Imagine that the trial size is 1000 (500 pagoclone, 500 placebo). You observe that 500 people have improved. Of these, we assume that 20% of these, or 200 participants, are people who have taken the placebo, so that the remaining 300 are are people who have taken pagoclone. That means that of the 500 people in the pagoclone group, 300 have improved, which is 60% of the pagoclone group.

Obviously this is a simplified example, which doesn't account for dosing differences, degree of improvement, issues with test design, or various other issues. And there are the normal issues of statistical reliability and level of confidence. But in theory it should be possible, even without unblinding the study.

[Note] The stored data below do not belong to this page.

-- ==== Sys2Proof/Decode.lean ====
section
/-! DEFINITION. Decoding and encoding (spec file 30_encoding.md, rules R90 to R104): the fields of a word, the decoder
as a nested dispatch on family and sub-opcode (R94), the decoder on bytes, the encoder, and the opcode map of R92 as a
table. The numerals marked † in R92 are the spec's own and stand here alone (log 6). -/

namespace Sys2Proof

/-! ## Fields of an instruction word (R14, R91) -/

/-- `fam = w[15:12]` -/
def famOf (w : Word) : Nibble := w.extractLsb' 12 4

/-- `w[11:8]` as four bits -/
def xBits (w : Word) : Nibble := w.extractLsb' 8 4

/-- `w[7:4]` as four bits -/
def yBits (w : Word) : Nibble := w.extractLsb' 4 4

/-- `w[3:0]` as four bits -/
def nBits (w : Word) : Nibble := w.extractLsb' 0 4

/-- A nibble names a register directly (R93). -/
def regOfNibble (b : Nibble) : Reg := ⟨b.toNat, b.isLt⟩

/-- The nibble of a register index. -/
def nibbleOfReg (r : Reg) : Nibble := BitVec.ofNat 4 r.val

/-- `x = w[11:8]`, a register index -/
def xOf (w : Word) : Reg := regOfNibble (xBits w)

/-- `y = w[7:4]`, a register index -/
def yOf (w : Word) : Reg := regOfNibble (yBits w)

/-- `n = w[3:0]`, a count of rows -/
def nOf (w : Word) : RowCount := ⟨(nBits w).toNat, (nBits w).isLt⟩

/-- `kk = w[7:0]` -/
def kkOf (w : Word) : Byte := w.extractLsb' 0 8

/-- `nnn = w[11:0]` -/
def nnnOf (w : Word) : Addr12 := w.extractLsb' 0 12

/-! ## The decoder -/

/-- Family 0: the whole word is compared (R95). -/
def decodeFamily0 (w : Word) : Option Instr :=
  match w.toNat with
  | 0x00E0 => some .cls
  | 0x00EE => some .ret
  | _ => none

/-- Family 8: the low nibble is the sub-opcode (R97). -/
def decodeFamily8 (w : Word) : Option Instr :=
  match (nBits w).toNat with
  | 0x0 => some (.mov (xOf w) (yOf w))
  | 0x1 => some (.or (xOf w) (yOf w))
  | 0x2 => some (.and (xOf w) (yOf w))
  | 0x3 => some (.xor (xOf w) (yOf w))
  | 0x4 => some (.add (xOf w) (yOf w))
  | 0x5 => some (.sub (xOf w) (yOf w))
  | 0x6 => some (.shr (xOf w) (yOf w))
  | 0x7 => some (.subn (xOf w) (yOf w))
  | 0xE => some (.shl (xOf w) (yOf w))
  | _ => none

/-- Family E: the low byte is the sub-opcode (R98). -/
def decodeFamilyE (w : Word) : Option Instr :=
  match (kkOf w).toNat with
  | 0x9E => some (.skp (xOf w))
  | 0xA1 => some (.sknp (xOf w))
  | _ => none

/-- Family F: the low byte is the sub-opcode (R99). -/
def decodeFamilyF (w : Word) : Option Instr :=
  match (kkOf w).toNat with
  | 0x07 => some (.lddt (xOf w))
  | 0x0A => some (.waitk (xOf w))
  | 0x15 => some (.stdt (xOf w))
  | 0x18 => some (.stst (xOf w))
  | 0x1E => some (.addx (xOf w))
  | 0x29 => some (.font (xOf w))
  | 0x33 => some (.bcd (xOf w))
  | 0x55 => some (.stm (xOf w))
  | 0x65 => some (.ldm (xOf w))
  | _ => none

/-- The instruction a word stands for; `none` is the unrecognized instruction word of R100. Dispatch is first on the
family, then on a sub-opcode whose place depends on it (R94); families 5 and 9 want a low nibble of 0 (R96). -/
def decodeWord (w : Word) : Option Instr :=
  match (famOf w).toNat with
  | 0x0 => decodeFamily0 w
  | 0x1 => some (.jp (nnnOf w))
  | 0x2 => some (.call (nnnOf w))
  | 0x3 => some (.sei (xOf w) (kkOf w))
  | 0x4 => some (.snei (xOf w) (kkOf w))
  | 0x5 => if nBits w = 0 then some (.ser (xOf w) (yOf w)) else none
  | 0x6 => some (.ldi (xOf w) (kkOf w))
  | 0x7 => some (.addi (xOf w) (kkOf w))
  | 0x8 => decodeFamily8 w
  | 0x9 => if nBits w = 0 then some (.sner (xOf w) (yOf w)) else none
  | 0xA => some (.ldx (nnnOf w))
  | 0xB => some (.jpo (nnnOf w))
  | 0xC => some (.rnd (xOf w) (kkOf w))
  | 0xD => some (.drw (xOf w) (yOf w) (nOf w))
  | 0xE => decodeFamilyE w
  | 0xF => decodeFamilyF w
  | _ => none

/-- The word in two bytes, the first of them its HIGH byte (R64, R90). -/
def wordOfBytes (hi lo : Byte) : Word := hi ++ lo

/-- The byte of a word at the lower address (R64). -/
def highByte (w : Word) : Byte := w.extractLsb' 8 8

/-- The byte of a word at the higher address (R64). -/
def lowByte (w : Word) : Byte := w.extractLsb' 0 8

/-- Why bytes are no instruction. -/
inductive DecodeError where
  /-- fewer than the two bytes every instruction has (R90) -/
  | truncated
  /-- the word matches no row of the opcode map (R100): a no-op with a diagnostic when it is executed (R126) -/
  | unrecognized (w : Word)
  deriving DecidableEq, Repr

/-- The decoder on any bytes: the instruction in the first two and the bytes after it, or why there is none. -/
def decode : List Byte → Except DecodeError (Instr × List Byte)
  | hi :: lo :: rest =>
    match decodeWord (wordOfBytes hi lo) with
    | some i => .ok (i, rest)
    | none => .error (.unrecognized (wordOfBytes hi lo))
  | [_] => .error .truncated
  | [] => .error .truncated

/-! ## The encoder, by the six formats of R92 -/

/-- Format A: family and 12-bit address. -/
def packA (fam : Nibble) (nnn : Addr12) : Word := fam ++ nnn

/-- Format XK: family, register and 8-bit immediate; and format XS, whose low byte is the sub-opcode. -/
def packXK (fam : Nibble) (x : Reg) (kk : Byte) : Word := fam ++ nibbleOfReg x ++ kk

/-- Format XYN: family, two registers and a nibble; and format XY, whose low nibble is fixed. -/
def packXYN (fam : Nibble) (x y : Reg) (n : Nibble) : Word := fam ++ nibbleOfReg x ++ nibbleOfReg y ++ n

/-- The word of an instruction (R92). -/
def encode : Instr → Word
  | .cls => 0x00E0
  | .ret => 0x00EE
  | .jp nnn => packA 0x1 nnn
  | .call nnn => packA 0x2 nnn
  | .sei x kk => packXK 0x3 x kk
  | .snei x kk => packXK 0x4 x kk
  | .ser x y => packXYN 0x5 x y 0x0
  | .ldi x kk => packXK 0x6 x kk
  | .addi x kk => packXK 0x7 x kk
  | .mov x y => packXYN 0x8 x y 0x0
  | .or x y => packXYN 0x8 x y 0x1
  | .and x y => packXYN 0x8 x y 0x2
  | .xor x y => packXYN 0x8 x y 0x3
  | .add x y => packXYN 0x8 x y 0x4
  | .sub x y => packXYN 0x8 x y 0x5
  | .shr x y => packXYN 0x8 x y 0x6
  | .subn x y => packXYN 0x8 x y 0x7
  | .shl x y => packXYN 0x8 x y 0xE
  | .sner x y => packXYN 0x9 x y 0x0
  | .ldx nnn => packA 0xA nnn
  | .jpo nnn => packA 0xB nnn
  | .rnd x kk => packXK 0xC x kk
  | .drw x y n => packXYN 0xD x y (BitVec.ofNat 4 n.val)
  | .skp x => packXK 0xE x 0x9E
  | .sknp x => packXK 0xE x 0xA1
  | .lddt x => packXK 0xF x 0x07
  | .waitk x => packXK 0xF x 0x0A
  | .stdt x => packXK 0xF x 0x15
  | .stst x => packXK 0xF x 0x18
  | .addx x => packXK 0xF x 0x1E
  | .font x => packXK 0xF x 0x29
  | .bcd x => packXK 0xF x 0x33
  | .stm x => packXK 0xF x 0x55
  | .ldm x => packXK 0xF x 0x65

/-- The two bytes of an instruction in the order they lie in memory (R64). -/
def encodeBytes (i : Instr) : List Byte := [highByte (encode i), lowByte (encode i)]

/-! ## The opcode map as a table -/

/-- One row of R92's opcode map. -/
structure OpcodeRow where
  mnemonic : String
  pattern : Word
  mask : Word
  deriving DecidableEq, Repr

/-- R92: `w` selects the row exactly when `(w & mask) = match`. -/
def OpcodeRow.selects (r : OpcodeRow) (w : Word) : Bool := w &&& r.mask == r.pattern

/-- Rows 1 to 18 of R92. -/
def opcodeRowsLow : List OpcodeRow :=
  [⟨"CLS", 0x00E0, 0xFFFF⟩, ⟨"RET", 0x00EE, 0xFFFF⟩, ⟨"JP", 0x1000, 0xF000⟩, ⟨"CALL", 0x2000, 0xF000⟩,
   ⟨"SEI", 0x3000, 0xF000⟩, ⟨"SNEI", 0x4000, 0xF000⟩, ⟨"SER", 0x5000, 0xF00F⟩, ⟨"LDI", 0x6000, 0xF000⟩,
   ⟨"ADDI", 0x7000, 0xF000⟩, ⟨"MOV", 0x8000, 0xF00F⟩, ⟨"OR", 0x8001, 0xF00F⟩, ⟨"AND", 0x8002, 0xF00F⟩,
   ⟨"XOR", 0x8003, 0xF00F⟩, ⟨"ADD", 0x8004, 0xF00F⟩, ⟨"SUB", 0x8005, 0xF00F⟩, ⟨"SHR", 0x8006, 0xF00F⟩,
   ⟨"SUBN", 0x8007, 0xF00F⟩, ⟨"SHL", 0x800E, 0xF00F⟩]

/-- Rows 19 to 34 of R92. -/
def opcodeRowsHigh : List OpcodeRow :=
  [⟨"SNER", 0x9000, 0xF00F⟩, ⟨"LDX", 0xA000, 0xF000⟩, ⟨"JPO", 0xB000, 0xF000⟩, ⟨"RND", 0xC000, 0xF000⟩,
   ⟨"DRW", 0xD000, 0xF000⟩, ⟨"SKP", 0xE09E, 0xF0FF⟩, ⟨"SKNP", 0xE0A1, 0xF0FF⟩, ⟨"LDDT", 0xF007, 0xF0FF⟩,
   ⟨"WAITK", 0xF00A, 0xF0FF⟩, ⟨"STDT", 0xF015, 0xF0FF⟩, ⟨"STST", 0xF018, 0xF0FF⟩, ⟨"ADDX", 0xF01E, 0xF0FF⟩,
   ⟨"FONT", 0xF029, 0xF0FF⟩, ⟨"BCD", 0xF033, 0xF0FF⟩, ⟨"STM", 0xF055, 0xF0FF⟩, ⟨"LDM", 0xF065, 0xF0FF⟩]

/-- The opcode map of R92, its rows in its order. -/
def opcodeRows : List OpcodeRow := opcodeRowsLow ++ opcodeRowsHigh

/-! ## The host's numbering of an instruction's bits -/

/-- The word whose bits are `v`'s low `nbits` bits, the rest 0. The opcode table numbers a 16-bit word with bit 0 its
least significant bit, which is the spec's own numbering (R10). -/
def wordOfTableBits (nbits v : Nat) : Word := BitVec.ofNat 16 (v % 2 ^ nbits)

/-- What the decoder reads from an instruction whose bits, as the opcode table numbers them, are `w`: the word is laid
out high byte first (R64) and its bytes are decoded. -/
def decodeTableWord (nbits w : Nat) : Option Instr :=
  match decode [highByte (wordOfTableBits nbits w), lowByte (wordOfTableBits nbits w)] with
  | .ok (i, _) => some i
  | .error _ => none

end Sys2Proof
end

This relies on knowing, or being able to estimate, the effect of a placebo on stuttering. I don't know if anyone has ever done a test of a placebo for stuttering. But as a proxy for quantifying the placebo effect, one might use an educated guess. Obviously this would be far from perfect, but it's also not totally valueless.

Anonymous said...

Hi, this is the anonymous participant whose report we are discussing, logging in my opinion to the great debate over, it would seem, our favorite topic of the last couple of years.
First of all, I agree with Dr. Maguire that the investigator is probably basing his opinion of 2/3rds by his involvement in the previous phases of this trial and the open label participants. Furthermore, he talks to the participants about their experiences with the drug/placebo at every visit. So based on his medical training and experience in drug trials, he comes up with his 2/3rds assessment.
Furthermore, I agree with Tom, Dr. Maguire et. al., that the blind has not been broken. Of course, I have no way to prove this, but in my experience with this medical office, EVERYTHING has been on the up and up. They seem to be very meticulous with every minute detail, some of which I think is a little over the top but with them it appears to be very serious and all business.
Relative to the drug being most effective on the highest dose, I think this as well speaks to the Doctor's experience with the participants in the open label phase on the highest dose. I remember discussing with him that most participants on the open label phase state that the drug works but there is room for improvement and most, if not all, request the highest dose currently available. In fact, I don't recall him mentioning that ANY of the open label folks were satisfied with the .15, or .30 mg dose. Some may be, but we did not discuss it.
I hope this helps perhaps clear up any areas of confusion from my report. Please feel free to ask questions, as I will be checking in with Tom's blog regularly.
Thanks as always to Tom for his efforts.

Tom Weidig said...

Hi Ora,

>> assume that 20% of these, or 200 participants, are people who have taken the placebo

The placebo effect is typically across all people, and only modulates the outcomes? So placebo does not occur in a subgroup as far as I am aware?

best wishes,
tom

Gustaf said...

I know very little about pharmacology, but I know there are other already approved drugs which also act on the GABA levels. I'm particularily interested in PharmaGABA. And there are natural herbs such as Kava root which also are said to have an effect on GABA. Would I be wrong to try any of these for the same effect?

Unknown said...

hello all
This is amal from Dubai
Ive tried many & many pills in order 2 reduce my stuttering
Many have worked prtty good for moi but I could NOT really live with the horrible side effects
I hope this pagoclone truly works mmm
I wanna know when it's gonna be released to the market
Thanxxxx

Anonymous said...

Stay away from Pagaclone. Now I have Pre-Diabetes/Diabetes. It's boarder line right now between pre-diabetes & diabetes. They denie any connection, but there is NO family history of diabetes.

Also, Pagaclone did little, if anything for my stuttering.

They don't seem to care, except they want their pills back. Nothing more.